MONTREAL – BRP is braced for a softening in sales in Russia in the coming year because of “political and economic instability” in the company’s third-largest market, the recreational vehicle manufacturer said Friday.
The maker of snowmobiles, personal watercraft and all-terrain vehicles said the Russian market, which has grown by 20 per cent annually over the last decade, has faced challenges in the last six months because of weaker demand due to poor snow conditions and a sharp decline in the value of the ruble.
The currency hit has forced dealers to increase prices, putting a damper on sales, especially over the final three months of BRP’s fiscal year.

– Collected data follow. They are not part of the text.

-- ==== Sys2Proof/WellFormed.lean ====
section
/-! DEFINITION. The checks on what is handed to the machine: a configuration (spec/00_scope.md R5), a command byte
(spec/30_encoding.md R52, R54), an instruction. -/

namespace Sys2Proof

/-- R5: a configuration is well formed when `ENV_TOP <= MEM_ALOC` and `MEM_ALOC <= 0xC00000` (unsigned, D25). -/
def Config.wf (c : Config) : Bool :=
  decide (c.envTop ≤ c.memAloc) && decide (c.memAloc ≤ Config.ioBase)

/-- The 13 command bytes of R52. -/
def definedCommands : List (BitVec 8) :=
  [0x00, 0x10, 0x20, 0x21, 0x22, 0x30, 0x31, 0x32, 0x40, 0x50, 0x51, 0x52, 0x60]

/-- A command byte is defined when it is one of the 13 values of R52; every other byte is reserved (R54). -/
def commandDefined (cmd : BitVec 8) : Bool := definedCommands.contains cmd

/-- An instruction is well formed for every value its operands' types hold: any 32-bit `ADDR` and `WDATA` is an
operand (R50), and all 65536 extension words are legal (R57). The register index is bounded by its type. -/
def Instr.wf (i : Instr) : Bool :=
  match i with
  | .guardRd _ => true
  | .guardWr _ => true
  | .memRdB _ => true
  | .memRdW _ => true
  | .memRdL _ => true
  | .memWrB _ _ => true
  | .memWrW _ _ => true
  | .memWrL _ _ => true
  | .idxGet => true
  | .immGetB => true
  | .immGetW => true
  | .immGetL => true
  | .abort _ => true
  | .extDnW _ _ _ => true
  | .extDnL _ _ _ => true
  | .extAnW _ _ _ => true
  | .extAnL _ _ _ => true

end Sys2Proof
end

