-- ==== Sys2Proof/Machine/Ops.lean ====
section
/-! DEFINITION. The named operations over the state: bit-field helpers, memory (spec/20_memory.md R35 to R38), register
updates, completing or turning away a command (spec/00_scope.md R8), the abort sequence and the return from it
(spec/60_exceptions.md R112 to R116). -/

namespace Sys2Proof.Machine

/-! Bit fields (spec/00_scope.md section 6). -/

/-- `mask24(a)`: the low 24 bits of an address (R3). -/
def mask24 (a : Word) : Word := a &&& Config.addrMask

/-- `sext_8(v)`. -/
def sext8 (v : BitVec 8) : Word := v.signExtend 32

/-- `sext_16(v)`. -/
def sext16 (v : Half) : Word := v.signExtend 32

/-- `zext_8(v)`. -/
def zext8 (v : BitVec 8) : Word := v.setWidth 32

/-- The number of bytes of an access size (R41, R53). -/
def sizeBytes (sz : Size) : Nat :=
  match sz with
  | .byte => 1
  | .word => 2
  | .long => 4

/-! Memory. -/

/-- What a byte of `MEM` that nothing has written reads as. DESIGN CHOICE (log 6), unsafe: the spec gives no initial
contents (R26); zero is what the spec's own vectors start from. -/
def fillByte : Byte := 0

/-- One byte of `MEM` (R10). -/
def readByte (m : Memory) (a : Nat) : Byte :=
  match m with
  | [] => fillByte
  | (k, v) :: rest => if k = a then v else readByte rest a

/-- Put a cell in its place by address, replacing one of the same address. -/
def insertCell (m : Memory) (a : Nat) (b : Byte) : Memory :=
  match m with
  | [] => [(a, b)]
  | (k, v) :: rest =>
    if k < a then (k, v) :: insertCell rest a b
    else if k = a then (a, b) :: rest
    else (a, b) :: (k, v) :: rest

/-- `MEM[a] <- b`, keeping the canonical form: the fill value is stored by removing the cell. -/
def writeByte (m : Memory) (a : Nat) (b : Byte) : Memory :=
  if b = fillByte then m.filter (fun c => c.1 != a) else insertCell m a b

/-- The canonical form from address `lo` on: addresses strictly rising, no cell holding the fill value. -/
def wfFrom (lo : Nat) (m : Memory) : Bool :=
  match m with
  | [] => true
  | (k, v) :: rest => decide (lo ≤ k) && v != fillByte && wfFrom (k + 1) rest

/-- The canonical form of a memory. -/
def Memory.wf (m : Memory) : Bool := wfFrom 0 m

/-- Every listed cell lies below `n` (R10: `MEM` has no byte at or above `MEM_ALOC`). -/
def memBelow (m : Memory) (n : Nat) : Bool := m.all (fun c => decide (c.1 < n))

/-- `d <- (d << 8) | MEM[i]`, then the next `n` bytes in address order (R36, R82, R83). -/
def composeBE (m : Memory) (i n : Nat) (d : Word) : Word :=
  match n with
  | 0 => d
  | n + 1 => composeBE m (i + 1) n ((d <<< 8) ||| zext8 (readByte m i))

/-- The `n` bytes at `i`, most significant first, in the low bits of a word whose other bits are zero (R36). -/
def readBE (m : Memory) (i n : Nat) : Word := composeBE m i n 0

/-- Store the low `n` bytes of `v` at `i`, most significant first (R36, R84 to R86). -/
def writeBE (m : Memory) (i n : Nat) (v : Word) : Memory :=
  match n with
  | 0 => m
  | n + 1 => writeBE (writeByte m i (v.extractLsb' (8 * n) 8)) (i + 1) n v

/-! Registers. -/

/-- `D[i]` (R12). -/
def readD (s : State) (i : Fin 8) : Word := s.dreg.get i

/-- `A[i]` (R13). -/
def readA (s : State) (i : Fin 8) : Word := s.areg.get i

/-- `MEM <- m`. -/
def State.setMem (s : State) (m : Memory) : State := { s with mem := m }

/-- `PC <- v` (R11). -/
def State.setPc (s : State) (v : Word) : State := { s with pc := v }

/-- `D[i] <- v`, by the host (R24). -/
def State.setD (s : State) (i : Fin 8) (v : Word) : State := { s with dreg := s.dreg.set i.val v i.isLt }

/-- `A[i] <- v`, by the host (R24). -/
def State.setA (s : State) (i : Fin 8) (v : Word) : State := { s with areg := s.areg.set i.val v i.isLt }

/-- `SR <- v`, by the host (R24). -/
def State.setSr (s : State) (v : Half) : State := { s with sr := v }

/-- The configuration, by the host before the run (R131). -/
def State.setCfg (s : State) (c : Config) : State := { s with cfg := c }

/-- `RUN <- r` (R19). -/
def State.setRun (s : State) (r : RunState) : State := { s with run := r }

/-- What the host gets back from a command. -/
def State.setResult (s : State) (r : CommandResult) : State := { s with result := some r }

/-- The host's coming moves. -/
def State.setHost (s : State) (h : List HostMove) : State := { s with host := h }

/-! Outcomes of a command (R8). -/

/-- `RESP` of MEM_RD, IDX_GET, IMM_GET (R55). -/
def respData (v : Word) : Response := { rdata := some v, permit := none }

/-- `RESP` of GUARD_RD and GUARD_WR (R55). -/
def respPermit (p : Bool) : Response := { rdata := none, permit := some p }

/-- `RESP` of MEM_WR: no data (R55). -/
def respNone : Response := { rdata := none, permit := none }

/-- `return Ok(resp)` (R8). -/
def complete (resp : Response) (s : State) : StepOutcome := .next (s.setResult (.ok resp))

/-- `refuse(reason)` (R54, R115): the block's state is unchanged and the host is told; the machine goes on (log 2). -/
def turnAway (r : RefusedReason) (s : State) : StepOutcome := .next (s.setResult (.refused r))

/-- The hold of R115: while `RUN = Aborting` every command is refused. -/
def whenRunning (s : State) (body : StepOutcome) : StepOutcome :=
  match s.run with
  | .running => body
  | .aborting => turnAway .aborting s

/-! Taking an abort, and the return from it. -/

/-- The code of a kind in `FAULT.KIND` (R21, R110). -/
def AbortKind.code (k : AbortKind) : BitVec 3 :=
  match k with
  | .ioRegion => 1
  | .invalidAddress => 2
  | .explicit => 3

/-- The code of a direction in `FAULT.DIR` (R21). -/
def Dir.code (d : Dir) : BitVec 1 :=
  match d with
  | .read => 0
  | .write => 1

/-- The events of the abort sequence, in the order of R112. -/
def abortEvents (kind : AbortKind) (dir : Dir) (addr : Word) (s : State) : List Event :=
  (match kind with
    | .ioRegion => [Event.message kind dir addr]
    | .invalidAddress => [Event.message kind dir addr]
    | .explicit => [])
  ++ [Event.diagLine addr, Event.releaseFiles]
  ++ (if s.cfg.diag then [Event.regDump s.dreg s.areg s.pc s.sr] else [])
  ++ [Event.transfer Config.abortStatus]

/-- The abort sequence (R112): the events, `FAULT`, `STATUS`, `RUN`, as one transition; nothing else of the block
changes (R113). -/
def takeAbort (kind : AbortKind) (dir : Dir) (addr : Word) (s : State) : State :=
  { s with
    out := s.out ++ abortEvents kind dir addr s
    fault := { valid := true, kind := kind.code, dir := dir.code, addr := addr }
    status := Config.abortStatus
    run := .aborting
    result := some (.aborted kind dir addr) }

/-- `raise Abort(kind, dir, addr)`: the step ends with the abort taken (R8, R112). -/
def raiseAbort (kind : AbortKind) (dir : Dir) (addr : Word) (s : State) : StepOutcome :=
  .next (takeAbort kind dir addr s)

/-- HOST_RESTART(`pc0`) (R116): `RUN <- Running`, `PC <- pc0`, nothing else. -/
def hostRestart (pc0 : Word) (s : State) : State := (s.setRun .running).setPc pc0

end Sys2Proof.Machine
end

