-- ==== Sys2Proof/Laws/PerInstr.lean ====
section
/-! SUPPORT. A statement for every instruction, made per constructor: its encoding carries the bits that its row of
spec/opcode_table.json fixes ("match" under "mask"). -/

namespace Sys2Proof.Laws.TableRow

/-- The bits an instruction is written as, as the opcode table numbers them: the command byte or the word. -/
def tableBits (i : Instr) : BitVec 16 :=
  match encode i with
  | .command r => r.cmd.setWidth 16
  | .extension w => w

/-- "mask" of the instruction's row: 0xFF for a command, 0x8800 for an extension word. -/
def tableMask (i : Instr) : BitVec 16 :=
  match encode i with
  | .command _ => 0x00FF
  | .extension _ => 0x8800

/-- "match" of the instruction's row. -/
def tableMatch (i : Instr) : BitVec 16 :=
  match i with
  | .guardRd _ => 0x00
  | .guardWr _ => 0x10
  | .memRdB _ => 0x20
  | .memRdW _ => 0x21
  | .memRdL _ => 0x22
  | .memWrB _ _ => 0x30
  | .memWrW _ _ => 0x31
  | .memWrL _ _ => 0x32
  | .idxGet => 0x40
  | .immGetB => 0x50
  | .immGetW => 0x51
  | .immGetL => 0x52
  | .abort _ => 0x60
  | .extDnW _ _ _ => 0x0000
  | .extDnL _ _ _ => 0x0800
  | .extAnW _ _ _ => 0x8000
  | .extAnL _ _ _ => 0x8800

/-- The encoding carries the row's fixed bits. -/
def Statement (i : Instr) : Prop := tableBits i &&& tableMask i = tableMatch i

theorem encodeExt_and_mask (da : Bool) (reg : Fin 8) (wl : Bool) (ign : BitVec 3) (disp : BitVec 8) :
    encodeExt da reg wl ign disp &&& 0x8800 = (BitVec.ofBool da ++ (0 : BitVec 3) ++ BitVec.ofBool wl ++ (0 : BitVec 11)) := by
  apply BitVec.eq_of_getLsbD_eq
  intro i hi
  simp only [encodeExt, BitVec.getLsbD_and, BitVec.getLsbD_append]
  interval_cases i <;> simp

theorem cmdByte_and_mask (op : BitVec 4) (sz : BitVec 2) :
    (cmdByte op sz).setWidth 16 &&& 0x00FF = (0 : BitVec 8) ++ op ++ (0 : BitVec 2) ++ sz := by
  revert op sz
  decide

theorem guardRd (addr : Word) : Statement (.guardRd addr) := cmdByte_and_mask 0 0

theorem guardWr (addr : Word) : Statement (.guardWr addr) := cmdByte_and_mask 1 0

theorem memRdB (addr : Word) : Statement (.memRdB addr) := cmdByte_and_mask 2 0

theorem memRdW (addr : Word) : Statement (.memRdW addr) := cmdByte_and_mask 2 1

theorem memRdL (addr : Word) : Statement (.memRdL addr) := cmdByte_and_mask 2 2

theorem memWrB (addr wdata : Word) : Statement (.memWrB addr wdata) := cmdByte_and_mask 3 0

theorem memWrW (addr wdata : Word) : Statement (.memWrW addr wdata) := cmdByte_and_mask 3 1

theorem memWrL (addr wdata : Word) : Statement (.memWrL addr wdata) := cmdByte_and_mask 3 2

theorem idxGet : Statement .idxGet := cmdByte_and_mask 4 0

theorem immGetB : Statement .immGetB := cmdByte_and_mask 5 0

theorem immGetW : Statement .immGetW := cmdByte_and_mask 5 1

theorem immGetL : Statement .immGetL := cmdByte_and_mask 5 2

theorem abort (addr : Word) : Statement (.abort addr) := cmdByte_and_mask 6 0

theorem extDnW (reg : Fin 8) (ign : BitVec 3) (disp : BitVec 8) : Statement (.extDnW reg ign disp) :=
  encodeExt_and_mask _ reg _ ign disp

theorem extDnL (reg : Fin 8) (ign : BitVec 3) (disp : BitVec 8) : Statement (.extDnL reg ign disp) :=
  encodeExt_and_mask _ reg _ ign disp

theorem extAnW (reg : Fin 8) (ign : BitVec 3) (disp : BitVec 8) : Statement (.extAnW reg ign disp) :=
  encodeExt_and_mask _ reg _ ign disp

theorem extAnL (reg : Fin 8) (ign : BitVec 3) (disp : BitVec 8) : Statement (.extAnL reg ign disp) :=
  encodeExt_and_mask _ reg _ ign disp

end Sys2Proof.Laws.TableRow
end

The Quebec-based company is now forecasting a 20 per cent reduction in sales volume after discussing the potential impact of unrest in Ukraine with its local distributors. The change could reduce profits by 10 cents per share.
“We remain mindful of the challenges we could face if consumers in this region were to postpone their buying decision. As such we have been prudent in our forecast and will continue to closely monitor the situation,” CEO Jose Boisjoli said during a conference call with analysts after reporting fourth-quarter results that missed expectations.
Russia accounts for the bulk of BRP’s $235 million worth of sales in eastern Europe.
On the Toronto Stock Exchange, BRP shares (TSX:DOO) were down $3.42 or almost 11 per cent at $28.44 afternoon trading Friday.
BRP said posted a net loss of $6.3 million on $902.9 million of revenues in the three months ended Jan. 31. That compared with $35.8 million of net income on $791.5 million of revenue in the prior year.
Excluding one-time items, adjusted profit was $48.3 million or 41 cents per share, compared with $36.5 million or 35 cents per diluted share a year earlier. BRP had been expected to earn 45 cents per share on $851.8 million of revenues, according to analysts polled by Thomson Reuters.
Meanwhile, the potential hit in one of its key markets has been factored into BRP’s guidance for the coming fiscal year. It expects adjusted net income will increase by between 10 and 17 per cent from last year to reach $1.55 to $1.65 per share, while revenues will increase by nine to 13 per cent.
Benoit Poirier of Desjardins Capital Markets said BRP’s guidance for next year remains “solid,” presenting a buying opportunity because of the weaker than expected results for the fourth quarter.
Sales of seasonal products, year-round products, propulsion systems and parts all grew during the fourth quarter. The strengthening of the U.S. dollar and the euro against the Canadian dollar helped add $53 million for the quarter.
However, the company expects first-quarter results will be negatively impacted by delays in summer product shipments caused by a prolonged winter and the slow ramp-up of production in Mexico. It forecasts revenue to decrease between five and 10 per cent and normalized EBITDA to fall about 50 per cent.
For the full year, BRP earned $168.3 million or $1.49 in adjusted earnings last year, up 15 per cent from the prior year as revenues surpassed the $3 billion mark for the first time, rising 10.3 per cent to $3.2 billion.
Including one-time items, it earned $59.7 million, about half the $119.2 million earned in 2012.
The company said the longer North American winter translated into a very strong snowmobile season, which is highly influenced by snowfall. It started the season with the lowest inventories since 2001 and was unable to increase production because of lead times. Shortages at some dealers caused a loss of market share, but that bodes well for next year, Boisjoli told analysts.
The prolonged winter has also delayed interest in summer personal watercraft with attendance at boat shows being down, he added.
Sales of off-road vehicles has also been weak in the last two months because of the long, cold winter as about 70 per cent of such vehicles are sold in the snowbelt market.
Boisjoli said its new manufacturing operations are “under control” after sustaining challenges in ramping up production since October.
“The ramp-up, the way we had planned it originally, was inefficient,” he said.
The company has decided to “relax” the ramp-up and some products that were supposed to be assembled in the first quarter, will be assembled in the second quarter in Valcourt, Que.